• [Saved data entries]
──────

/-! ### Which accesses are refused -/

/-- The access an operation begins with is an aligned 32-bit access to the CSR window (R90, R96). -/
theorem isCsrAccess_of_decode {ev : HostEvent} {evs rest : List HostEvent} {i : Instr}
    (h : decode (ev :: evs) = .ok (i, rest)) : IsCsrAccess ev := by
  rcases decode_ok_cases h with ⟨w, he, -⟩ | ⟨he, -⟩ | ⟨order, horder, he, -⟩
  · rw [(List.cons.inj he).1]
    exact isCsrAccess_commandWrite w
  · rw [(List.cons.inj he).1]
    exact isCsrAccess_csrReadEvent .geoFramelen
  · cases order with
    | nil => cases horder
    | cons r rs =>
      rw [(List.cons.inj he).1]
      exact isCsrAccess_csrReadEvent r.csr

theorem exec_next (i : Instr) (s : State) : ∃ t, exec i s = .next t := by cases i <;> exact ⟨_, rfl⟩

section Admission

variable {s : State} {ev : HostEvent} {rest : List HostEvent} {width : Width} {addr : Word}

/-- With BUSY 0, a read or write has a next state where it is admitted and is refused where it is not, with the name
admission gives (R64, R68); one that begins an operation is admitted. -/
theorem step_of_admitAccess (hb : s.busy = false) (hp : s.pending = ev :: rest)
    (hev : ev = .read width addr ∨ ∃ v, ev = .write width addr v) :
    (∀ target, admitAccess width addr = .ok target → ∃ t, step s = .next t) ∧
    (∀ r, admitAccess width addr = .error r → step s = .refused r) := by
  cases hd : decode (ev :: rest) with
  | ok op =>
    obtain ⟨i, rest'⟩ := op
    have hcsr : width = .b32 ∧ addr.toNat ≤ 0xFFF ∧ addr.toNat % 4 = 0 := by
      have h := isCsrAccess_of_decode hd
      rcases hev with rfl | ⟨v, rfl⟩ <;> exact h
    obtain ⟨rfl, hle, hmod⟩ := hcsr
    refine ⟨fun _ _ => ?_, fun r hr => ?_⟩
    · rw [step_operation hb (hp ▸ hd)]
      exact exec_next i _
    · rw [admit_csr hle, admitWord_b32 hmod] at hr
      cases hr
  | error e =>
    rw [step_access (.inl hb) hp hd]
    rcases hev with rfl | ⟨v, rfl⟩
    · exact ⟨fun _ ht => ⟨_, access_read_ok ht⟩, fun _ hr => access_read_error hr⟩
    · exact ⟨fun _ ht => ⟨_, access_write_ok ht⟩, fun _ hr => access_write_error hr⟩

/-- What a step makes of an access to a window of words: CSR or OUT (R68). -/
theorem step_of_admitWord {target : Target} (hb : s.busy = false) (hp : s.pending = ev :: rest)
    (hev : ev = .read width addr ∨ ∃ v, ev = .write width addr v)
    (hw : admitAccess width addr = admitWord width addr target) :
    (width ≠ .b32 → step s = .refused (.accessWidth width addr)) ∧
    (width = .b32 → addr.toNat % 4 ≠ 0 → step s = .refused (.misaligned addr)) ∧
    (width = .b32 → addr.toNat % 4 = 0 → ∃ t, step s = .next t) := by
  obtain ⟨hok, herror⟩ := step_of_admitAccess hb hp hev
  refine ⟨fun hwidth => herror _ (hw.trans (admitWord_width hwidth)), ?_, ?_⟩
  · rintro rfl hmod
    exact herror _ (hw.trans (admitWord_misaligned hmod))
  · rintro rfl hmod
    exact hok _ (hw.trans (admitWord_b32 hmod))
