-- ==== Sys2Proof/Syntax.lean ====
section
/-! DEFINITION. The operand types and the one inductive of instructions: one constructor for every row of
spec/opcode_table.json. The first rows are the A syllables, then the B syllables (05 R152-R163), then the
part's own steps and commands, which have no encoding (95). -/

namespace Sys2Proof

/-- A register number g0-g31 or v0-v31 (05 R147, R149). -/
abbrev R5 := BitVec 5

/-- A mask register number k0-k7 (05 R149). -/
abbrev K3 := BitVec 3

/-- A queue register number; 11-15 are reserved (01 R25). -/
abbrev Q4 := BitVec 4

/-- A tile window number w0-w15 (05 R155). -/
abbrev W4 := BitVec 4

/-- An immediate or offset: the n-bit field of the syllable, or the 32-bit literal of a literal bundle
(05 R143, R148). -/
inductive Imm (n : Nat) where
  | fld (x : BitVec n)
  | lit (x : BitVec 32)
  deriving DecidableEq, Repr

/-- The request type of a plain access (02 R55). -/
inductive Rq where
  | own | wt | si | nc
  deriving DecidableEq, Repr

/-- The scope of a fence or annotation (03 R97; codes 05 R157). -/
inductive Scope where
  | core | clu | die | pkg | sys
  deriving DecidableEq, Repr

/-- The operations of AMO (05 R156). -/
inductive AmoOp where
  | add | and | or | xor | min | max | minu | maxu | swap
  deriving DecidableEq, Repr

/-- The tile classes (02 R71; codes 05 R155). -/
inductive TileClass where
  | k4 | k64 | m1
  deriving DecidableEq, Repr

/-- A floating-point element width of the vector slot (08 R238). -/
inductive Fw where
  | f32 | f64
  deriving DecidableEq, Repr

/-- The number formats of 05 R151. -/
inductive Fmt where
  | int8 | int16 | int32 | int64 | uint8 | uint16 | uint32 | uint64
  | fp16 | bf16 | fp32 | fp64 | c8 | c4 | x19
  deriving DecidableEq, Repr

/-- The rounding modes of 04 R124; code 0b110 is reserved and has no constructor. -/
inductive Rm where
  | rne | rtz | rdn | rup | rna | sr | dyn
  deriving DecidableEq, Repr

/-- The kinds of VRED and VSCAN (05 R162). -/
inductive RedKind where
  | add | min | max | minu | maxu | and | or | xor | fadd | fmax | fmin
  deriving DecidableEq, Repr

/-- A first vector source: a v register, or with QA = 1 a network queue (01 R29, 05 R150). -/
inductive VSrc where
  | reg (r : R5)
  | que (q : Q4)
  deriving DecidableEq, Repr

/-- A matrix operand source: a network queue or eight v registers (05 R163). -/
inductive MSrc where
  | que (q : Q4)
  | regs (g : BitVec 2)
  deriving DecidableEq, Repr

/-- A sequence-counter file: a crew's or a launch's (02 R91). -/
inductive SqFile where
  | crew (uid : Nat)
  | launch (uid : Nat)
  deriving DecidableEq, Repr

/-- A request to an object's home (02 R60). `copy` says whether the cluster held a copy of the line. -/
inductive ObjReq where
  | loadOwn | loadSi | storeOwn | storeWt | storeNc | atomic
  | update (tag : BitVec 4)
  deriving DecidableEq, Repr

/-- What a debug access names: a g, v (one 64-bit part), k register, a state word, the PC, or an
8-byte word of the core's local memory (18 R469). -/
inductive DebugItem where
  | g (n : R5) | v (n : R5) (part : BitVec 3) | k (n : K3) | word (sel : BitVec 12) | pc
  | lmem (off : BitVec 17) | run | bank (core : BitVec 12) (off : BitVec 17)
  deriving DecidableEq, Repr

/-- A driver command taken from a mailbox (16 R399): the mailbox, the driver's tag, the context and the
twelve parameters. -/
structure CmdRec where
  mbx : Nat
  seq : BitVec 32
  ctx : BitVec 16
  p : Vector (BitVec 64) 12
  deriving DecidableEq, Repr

──────

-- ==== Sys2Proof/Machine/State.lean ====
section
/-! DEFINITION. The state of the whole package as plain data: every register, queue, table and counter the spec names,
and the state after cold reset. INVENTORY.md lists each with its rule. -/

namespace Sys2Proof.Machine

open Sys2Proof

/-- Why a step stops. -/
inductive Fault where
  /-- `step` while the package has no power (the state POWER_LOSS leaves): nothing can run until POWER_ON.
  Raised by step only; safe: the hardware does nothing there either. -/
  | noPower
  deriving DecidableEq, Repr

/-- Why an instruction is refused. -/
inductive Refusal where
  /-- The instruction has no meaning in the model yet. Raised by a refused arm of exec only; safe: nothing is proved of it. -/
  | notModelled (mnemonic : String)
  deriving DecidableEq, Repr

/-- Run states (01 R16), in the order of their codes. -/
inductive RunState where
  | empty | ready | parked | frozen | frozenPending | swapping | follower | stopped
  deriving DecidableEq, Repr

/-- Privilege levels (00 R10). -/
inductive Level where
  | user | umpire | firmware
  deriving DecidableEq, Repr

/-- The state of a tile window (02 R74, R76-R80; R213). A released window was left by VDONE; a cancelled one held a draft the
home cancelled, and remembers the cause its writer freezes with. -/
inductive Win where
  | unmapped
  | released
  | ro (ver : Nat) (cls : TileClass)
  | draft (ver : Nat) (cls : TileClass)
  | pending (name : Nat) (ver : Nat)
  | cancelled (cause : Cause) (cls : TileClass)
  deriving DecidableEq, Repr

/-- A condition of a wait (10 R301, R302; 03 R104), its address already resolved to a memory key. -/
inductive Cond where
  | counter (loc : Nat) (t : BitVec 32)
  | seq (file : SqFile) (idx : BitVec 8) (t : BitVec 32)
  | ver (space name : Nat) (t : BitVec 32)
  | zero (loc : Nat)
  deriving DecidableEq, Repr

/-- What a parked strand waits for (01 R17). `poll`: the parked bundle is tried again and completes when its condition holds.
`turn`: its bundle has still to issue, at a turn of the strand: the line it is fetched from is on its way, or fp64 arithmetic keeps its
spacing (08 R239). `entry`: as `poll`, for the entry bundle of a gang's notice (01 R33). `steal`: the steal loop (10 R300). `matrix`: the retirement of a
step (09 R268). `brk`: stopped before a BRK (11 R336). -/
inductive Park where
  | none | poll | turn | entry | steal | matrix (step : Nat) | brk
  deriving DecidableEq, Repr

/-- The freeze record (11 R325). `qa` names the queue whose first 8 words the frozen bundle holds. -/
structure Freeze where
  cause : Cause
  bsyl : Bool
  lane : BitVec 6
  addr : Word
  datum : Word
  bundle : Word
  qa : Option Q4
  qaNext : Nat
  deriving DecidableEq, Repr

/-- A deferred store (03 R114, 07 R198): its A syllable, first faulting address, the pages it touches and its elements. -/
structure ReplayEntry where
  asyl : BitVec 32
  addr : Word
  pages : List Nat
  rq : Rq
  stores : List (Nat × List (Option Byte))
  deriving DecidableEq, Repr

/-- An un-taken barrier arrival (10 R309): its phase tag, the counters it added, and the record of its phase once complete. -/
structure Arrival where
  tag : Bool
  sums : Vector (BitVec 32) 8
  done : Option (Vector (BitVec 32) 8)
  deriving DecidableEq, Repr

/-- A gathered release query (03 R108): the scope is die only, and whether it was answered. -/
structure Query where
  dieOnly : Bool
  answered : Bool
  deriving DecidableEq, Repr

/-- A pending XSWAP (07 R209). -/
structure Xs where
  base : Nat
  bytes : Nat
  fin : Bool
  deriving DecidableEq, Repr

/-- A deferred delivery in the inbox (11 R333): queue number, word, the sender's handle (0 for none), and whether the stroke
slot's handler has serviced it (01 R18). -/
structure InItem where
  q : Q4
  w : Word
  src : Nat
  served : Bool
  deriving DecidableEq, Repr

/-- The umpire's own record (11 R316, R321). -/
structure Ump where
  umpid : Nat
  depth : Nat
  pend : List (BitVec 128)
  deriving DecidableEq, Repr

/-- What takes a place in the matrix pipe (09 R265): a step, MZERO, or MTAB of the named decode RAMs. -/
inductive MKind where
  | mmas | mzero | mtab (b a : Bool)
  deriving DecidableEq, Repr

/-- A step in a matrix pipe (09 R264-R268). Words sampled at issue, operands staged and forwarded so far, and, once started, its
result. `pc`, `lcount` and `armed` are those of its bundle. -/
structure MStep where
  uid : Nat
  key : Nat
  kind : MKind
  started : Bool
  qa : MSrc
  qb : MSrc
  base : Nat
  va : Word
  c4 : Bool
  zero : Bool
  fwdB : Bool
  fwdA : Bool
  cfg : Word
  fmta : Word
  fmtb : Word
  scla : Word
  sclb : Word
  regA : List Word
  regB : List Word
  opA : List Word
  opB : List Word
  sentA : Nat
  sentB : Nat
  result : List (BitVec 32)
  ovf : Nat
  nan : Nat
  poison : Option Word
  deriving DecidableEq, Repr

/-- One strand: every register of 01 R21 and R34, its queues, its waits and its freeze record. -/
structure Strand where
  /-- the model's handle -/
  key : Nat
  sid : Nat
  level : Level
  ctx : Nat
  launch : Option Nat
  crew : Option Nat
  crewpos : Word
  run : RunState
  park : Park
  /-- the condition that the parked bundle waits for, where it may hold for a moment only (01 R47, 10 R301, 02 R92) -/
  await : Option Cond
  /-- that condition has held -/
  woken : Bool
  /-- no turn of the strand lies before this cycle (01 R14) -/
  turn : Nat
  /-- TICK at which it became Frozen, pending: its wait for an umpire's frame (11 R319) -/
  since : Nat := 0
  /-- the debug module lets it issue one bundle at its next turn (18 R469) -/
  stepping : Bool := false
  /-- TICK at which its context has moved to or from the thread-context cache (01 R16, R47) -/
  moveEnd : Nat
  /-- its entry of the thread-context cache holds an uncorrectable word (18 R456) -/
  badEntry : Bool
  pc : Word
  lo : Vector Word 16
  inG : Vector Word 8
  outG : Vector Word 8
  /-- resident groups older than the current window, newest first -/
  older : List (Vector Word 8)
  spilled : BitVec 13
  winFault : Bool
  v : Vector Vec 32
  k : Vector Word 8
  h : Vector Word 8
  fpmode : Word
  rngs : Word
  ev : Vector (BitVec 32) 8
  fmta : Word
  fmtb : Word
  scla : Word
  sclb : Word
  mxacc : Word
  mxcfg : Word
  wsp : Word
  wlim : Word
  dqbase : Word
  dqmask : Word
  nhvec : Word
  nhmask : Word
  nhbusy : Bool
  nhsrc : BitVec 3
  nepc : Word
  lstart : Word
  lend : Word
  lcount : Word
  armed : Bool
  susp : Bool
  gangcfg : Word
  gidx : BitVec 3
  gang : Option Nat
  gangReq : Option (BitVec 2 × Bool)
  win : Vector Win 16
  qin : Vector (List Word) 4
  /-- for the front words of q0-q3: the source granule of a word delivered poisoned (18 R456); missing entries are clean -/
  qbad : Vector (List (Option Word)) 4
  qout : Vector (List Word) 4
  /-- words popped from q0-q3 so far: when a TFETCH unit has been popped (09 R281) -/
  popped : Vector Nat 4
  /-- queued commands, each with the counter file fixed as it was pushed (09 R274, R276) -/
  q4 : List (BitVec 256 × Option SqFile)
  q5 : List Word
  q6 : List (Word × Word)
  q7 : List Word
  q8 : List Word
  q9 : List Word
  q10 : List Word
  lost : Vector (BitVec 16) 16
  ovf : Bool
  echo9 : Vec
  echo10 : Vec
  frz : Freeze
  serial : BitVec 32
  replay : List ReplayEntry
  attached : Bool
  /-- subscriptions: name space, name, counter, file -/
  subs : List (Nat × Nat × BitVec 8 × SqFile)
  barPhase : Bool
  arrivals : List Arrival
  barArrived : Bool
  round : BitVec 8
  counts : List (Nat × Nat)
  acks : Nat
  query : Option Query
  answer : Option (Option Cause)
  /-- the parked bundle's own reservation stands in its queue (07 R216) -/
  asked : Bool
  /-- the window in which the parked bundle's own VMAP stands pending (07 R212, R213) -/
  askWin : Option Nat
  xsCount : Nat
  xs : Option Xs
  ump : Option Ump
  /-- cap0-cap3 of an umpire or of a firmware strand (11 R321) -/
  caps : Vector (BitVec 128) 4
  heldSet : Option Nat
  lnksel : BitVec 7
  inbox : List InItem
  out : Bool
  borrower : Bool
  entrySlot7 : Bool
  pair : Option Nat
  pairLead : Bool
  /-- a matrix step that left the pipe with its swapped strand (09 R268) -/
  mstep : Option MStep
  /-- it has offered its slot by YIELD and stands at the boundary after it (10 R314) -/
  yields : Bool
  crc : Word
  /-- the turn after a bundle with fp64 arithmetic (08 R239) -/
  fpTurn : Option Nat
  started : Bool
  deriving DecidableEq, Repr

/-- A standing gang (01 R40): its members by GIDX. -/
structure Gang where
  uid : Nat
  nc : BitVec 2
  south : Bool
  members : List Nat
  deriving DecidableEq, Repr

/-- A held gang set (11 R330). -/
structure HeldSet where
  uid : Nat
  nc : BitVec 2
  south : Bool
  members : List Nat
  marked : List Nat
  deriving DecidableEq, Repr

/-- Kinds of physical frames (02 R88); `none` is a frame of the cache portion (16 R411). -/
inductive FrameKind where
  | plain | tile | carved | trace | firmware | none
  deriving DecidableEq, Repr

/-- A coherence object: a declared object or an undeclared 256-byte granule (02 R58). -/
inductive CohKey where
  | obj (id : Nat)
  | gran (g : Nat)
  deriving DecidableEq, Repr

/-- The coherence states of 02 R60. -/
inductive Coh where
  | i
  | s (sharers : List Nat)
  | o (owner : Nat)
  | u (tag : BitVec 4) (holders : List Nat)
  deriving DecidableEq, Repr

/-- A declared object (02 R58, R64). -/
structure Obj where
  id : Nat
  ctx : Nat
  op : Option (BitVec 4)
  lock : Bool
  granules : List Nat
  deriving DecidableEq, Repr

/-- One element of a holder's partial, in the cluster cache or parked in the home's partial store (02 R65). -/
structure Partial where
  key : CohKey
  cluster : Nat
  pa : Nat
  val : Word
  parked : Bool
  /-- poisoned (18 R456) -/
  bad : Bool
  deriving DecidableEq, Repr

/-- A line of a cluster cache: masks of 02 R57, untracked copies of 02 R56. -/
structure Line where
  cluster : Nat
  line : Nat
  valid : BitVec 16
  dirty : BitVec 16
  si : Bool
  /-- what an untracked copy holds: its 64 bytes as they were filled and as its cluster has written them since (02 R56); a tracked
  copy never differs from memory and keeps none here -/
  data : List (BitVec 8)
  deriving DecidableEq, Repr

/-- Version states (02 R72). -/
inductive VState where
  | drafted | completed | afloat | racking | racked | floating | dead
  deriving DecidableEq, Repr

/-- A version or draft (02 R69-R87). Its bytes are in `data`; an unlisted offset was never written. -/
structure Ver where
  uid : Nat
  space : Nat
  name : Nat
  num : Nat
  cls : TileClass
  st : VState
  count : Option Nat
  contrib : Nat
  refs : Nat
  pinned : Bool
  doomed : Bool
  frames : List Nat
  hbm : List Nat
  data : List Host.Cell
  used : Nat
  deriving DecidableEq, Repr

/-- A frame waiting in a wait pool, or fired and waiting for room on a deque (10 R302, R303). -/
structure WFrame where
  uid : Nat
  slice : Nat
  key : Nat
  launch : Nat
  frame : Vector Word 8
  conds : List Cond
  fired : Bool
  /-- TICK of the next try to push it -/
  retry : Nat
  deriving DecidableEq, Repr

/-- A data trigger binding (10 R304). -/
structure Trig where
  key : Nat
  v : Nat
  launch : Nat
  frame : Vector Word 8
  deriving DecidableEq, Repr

──────

• [HOW TO COMPLETE THIS TASK] Working from the data above, extract solely the lines from the one containing "badEntry : Bool" through the one containing "gangReq : Option (BitVec 2 × Bool)", exactly as they appear, both included.

• [ANSWER SECTION]
  badEntry : Bool
  pc : Word
  lo : Vector Word 16
  inG : Vector Word 8
  outG : Vector Word 8
  /-- resident groups older than the current window, newest first -/
  older : List (Vector Word 8)
  spilled : BitVec 13
  winFault : Bool
  v : Vector Vec 32
  k : Vector Word 8
  h : Vector Word 8
  fpmode : Word
  rngs : Word
  ev : Vector (BitVec 32) 8
  fmta : Word
  fmtb : Word
  scla : Word
  sclb : Word
  mxacc : Word
  mxcfg : Word
  wsp : Word
  wlim : Word
  dqbase : Word
  dqmask : Word
  nhvec : Word
  nhmask : Word
  nhbusy : Bool
  nhsrc : BitVec 3
  nepc : Word
  lstart : Word
  lend : Word
  lcount : Word
  armed : Bool
  susp : Bool
  gangcfg : Word
  gidx : BitVec 3
  gang : Option Nat
  gangReq : Option (BitVec 2 × Bool)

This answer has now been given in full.